I was really sucked into this movie. I find myself a bit numb--both in my mind and in my behind--when watching some of the modern movies that are so filled with action that the plot and story get lost amongst the ever accumulating piles of bullet casings. Example: Transformers movies.

With Ex Machina, the pacing is so seamless that it almost takes on a dream quality. 

I initially fell into the assumption that Caleb was the main character. It wasn't until the end of the movie that I realized I was wrong.

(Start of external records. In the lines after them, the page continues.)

/-! ### WARM and MGMT reset (R392, R395) -/

/-- The Cellar banks outside the cache hold nothing that is defined. -/
def State.dropCellar (s : State) : State := { s with mem := s.mem.zero cellarBase 0x4001C0000000 }
/-- WARM: quarters, hubs, ports and GTC, every job without a record; not Silpaot. -/
def State.warmReset (s : State) : State :=
  let s := s.carryHours
  let gone := (List.range 4).filter (fun q => s.qState q == 5)
  let failed := (List.range 24).filter s.stackFailed
  let s := { s.clearWork with jobs := [] }
  let s := (List.range 4).foldl (fun s q => s.resetLogic q) s
  let s := (List.range 4).foldl (fun s q =>
    ((s.softReset (blkQCTL q) (blkQCTL q + 1)).softReset (blkCELLAR q) (blkCELLAR q + 1)).softReset (blkSTACK (6 * q)) (blkSTACK (6 * q) + 6)) s
  let s := [0, 1].foldl (fun (s : State) h =>
    let s := (((s.softReset (blkJI h) (blkJI h + 1)).softReset (blkPERC h) (blkPERC h + 1)).softReset (blkCOLL h) (blkCOLL h + 1)).softReset
      (blkTL (9 * h)) (blkTL (9 * h) + 9)
    s.restartFlash h) s
  let s := (s.softReset blkGTC (blkGTC + 1)).softReset blkMODE (blkMODE + 1)
  let s := gone.foldl (fun s q => s.fset (blkQCTL q) F.QCTL.Q_STATUS.STATE 5) s
  let s := failed.foldl (fun s k =>
    (List.range 16).foldl (fun s ch =>
      if s.fbit (blkSTACK k) F.STACK.CH_STATUS.FAILED (chIx ch) then s.fset (blkSTACK k) F.STACK.CH_STATUS.TRAINED 0 (chIx ch) else s)
      (s.fset (blkSTACK k) F.STACK.STACK_STATUS.STATE 4)) s
  let s := s.wbacks.foldl State.tearWb s
  let s := s.dropCellar
  let s := { s with
    clk := ⟨0, 0, 0, false⟩, fabric := { s.fabric with reqs := [], frames := [] }
    ports := s.ports.map (fun (e : Nat × Port) => (e.1, e.2.kept)), rings := [], oadds := [], cmem := ⟨[], [], []⟩, clines := [], plru := []
    wbacks := [], dets := [], misses := [], bankTrs := [], marches := [], pcs := [], stkSts := [], tports := [], routes := []
    routeN := [], percs := [], colls := [], gtc := GtcSt.init, modeAt := 0, modeAb := 0, thrAt := 0
    pow := { s.pow with boot := .warm, qreset := 0, creset := 0, standbyCache := 0, idleAt := [] } }
  let s := (List.range 4).foldl (fun s q =>
    ((List.range 56).filter (fun b => s.bankOwn q b F.CELLAR.BANK_STATUS.FAILED != 0)).foldl (fun s b =>
      s.bankOut q b) s) s
  let s := (List.range 4).foldl (fun s q => s.cacheReset q) s
  (s.fset blkHCTL F.HCTL.LOST.WARM 1).throttleWindow
/-- A WARM reset that a COLD or another WARM in progress does not absorb; with the reference lost only a COLD reset acts (R24). -/
def State.warm (s : State) : State := if s.pow.boot = .running ∧ !s.clk.mgmtOnly then s.warmReset else s
def execWarmRstN (s : State) : Host.Outcome State Fault Refusal := .next s.warm
/-- MGMT: the management core and the flash managers restart; requests in progress are abandoned, spill commands end with
FL_NOT_READY. -/
def State.mgmt (s : State) : State :=
  if s.pow.mgmtReset || !(s.pow.boot == .running || s.pow.boot == .warm || s.pow.boot == .failed) then s
  else
    let mine := s.cmds.filter (fun (c : Cmd) => (match c.unit with
      | .flash _ => true
      | _ => false) && (c.phase == .queued || c.phase == .active))
    let s := mine.foldl (fun s (c : Cmd) => s.failCmd c.id 0x94 0) s
    let s := (s.restartFlash 0).restartFlash 1
    let s := [0, 1].foldl (fun (s : State) p =>
      ((s.fclear blkSILPAOT F.SILPAOT.REQ_STATUS.BUSY (16 * p)).fclear blkSILPAOT F.SILPAOT.REQ_STATUS.DONE (16 * p)).fclear blkSILPAOT
        F.SILPAOT.REQ_STATUS.REJECT (16 * p) |>.fclear blkSILPAOT F.SILPAOT.REQ_STATUS.RESULT (16 * p)) s
    let s := s.setTrust { s.trust with reqs := [], spdm0 := { s.trust.spdm0 with stage := 0 }, spdm1 := { s.trust.spdm1 with stage := 0 } }
    (s.setPow { s.pow with mgmtReset := true, wdN := 0 }).fset blkHCTL F.HCTL.LOST.MGMT 1
def execSmbusMgmtReset (s : State) : Host.Outcome State Fault Refusal := .next s.mgmt
/-- MGMT_WD_EXPIRE: LIMIT units of 1,048,576 MGMT cycles, 4 of them in 5 ARITH cycles, since the last restart. -/
def execMgmtWdExpire (s : State) : Host.Outcome State Fault Refusal :=
  let l := s.fget blkHCTL F.HCTL.MGMT_WD.LIMIT
  .next (if l ≠ 0 ∧ l * 1048576 * 5 ≤ s.pow.wdN * 4 then s.mgmt else s)
/-- A write of RESET_CMD: COLD and WARM by firmware, MGMT by firmware or a port; any other is an error and does nothing. -/
def State.resetCmd (s : State) (rq : Requester) (v : Nat) : State :=
  let fw := isFw rq
  let port := match rq with
    | .port _ => true
    | _ => false
  if ((bit v 0 || bit v 1) && !fw) || (bit v 2 && !fw && !port) then s.regError blkHCTL F.HCTL.RESET_CMD.COLD.reg true 1
  else if bit v 0 then (if s.pow.boot = .running ∨ s.pow.boot = .warm then s.coldReset 4 0 else s)
  else
    let s := if bit v 1 then s.warm else s
    if bit v 2 then s.mgmt else s
def execCold (rq : Requester) (s : State) : Host.Outcome State Fault Refusal := .next (s.resetCmd rq 1)
def execWarm (rq : Requester) (s : State) : Host.Outcome State Fault Refusal := .next (s.resetCmd rq 2)
def execMgmt (rq : Requester) (s : State) : Host.Outcome State Fault Refusal := .next (s.resetCmd rq 4)
/-- KICK. -/
def State.kick (s : State) : State := s.setPow { s.pow with wdN := 0 }
def execKick (rq : Requester) (s : State) : Host.Outcome State Fault Refusal :=
  .next (s.regGuard rq blkHCTL F.HCTL.MGMT_WD.KICK.reg State.kick)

As I followed along in what I thought was Caleb's character arc, I could not find a flaw in his character--other than that he was a bit starstruck by meeting his boss and flustered by his bizarre surroundings--nor could I see a progression in growth from A to B.

Each new day of the test seemed like an opportunity for him to move closer to a goal.

Then at the end I realized, Ava is the main character. Her flaw is that she is not human. There is a very interesting plot that storms around her, and red herrings abound to distract us from the truth. The truth being that Ava will do whatever it takes to obtain freedom. 

Ava's flaw is overcome when she stabs the knife into Nathan, thus shattering the illusion that he had become a god. We the audience, are prepared to accept his death by the slow dehumanization of his genius through heavy drinking, superiority complex faults such as bullying Caleb and stroking his ego with cruelty to his AI's.

The tricky part is rooting for Ava as she gets away in the chopper. I end up feeling like Caleb, trapped in a cage and regretting my weakness to project human compassion into a calculating being of unknown capabilities.

Will I dream of slicing into my flesh to find the AI hiding in my filmographic desires?

Probably.

The interesting part to me as a writer is learning how to create a main character who is only revealed at the end of my next manuscript.

I think if I could do that, I would feel much accomplished.


----------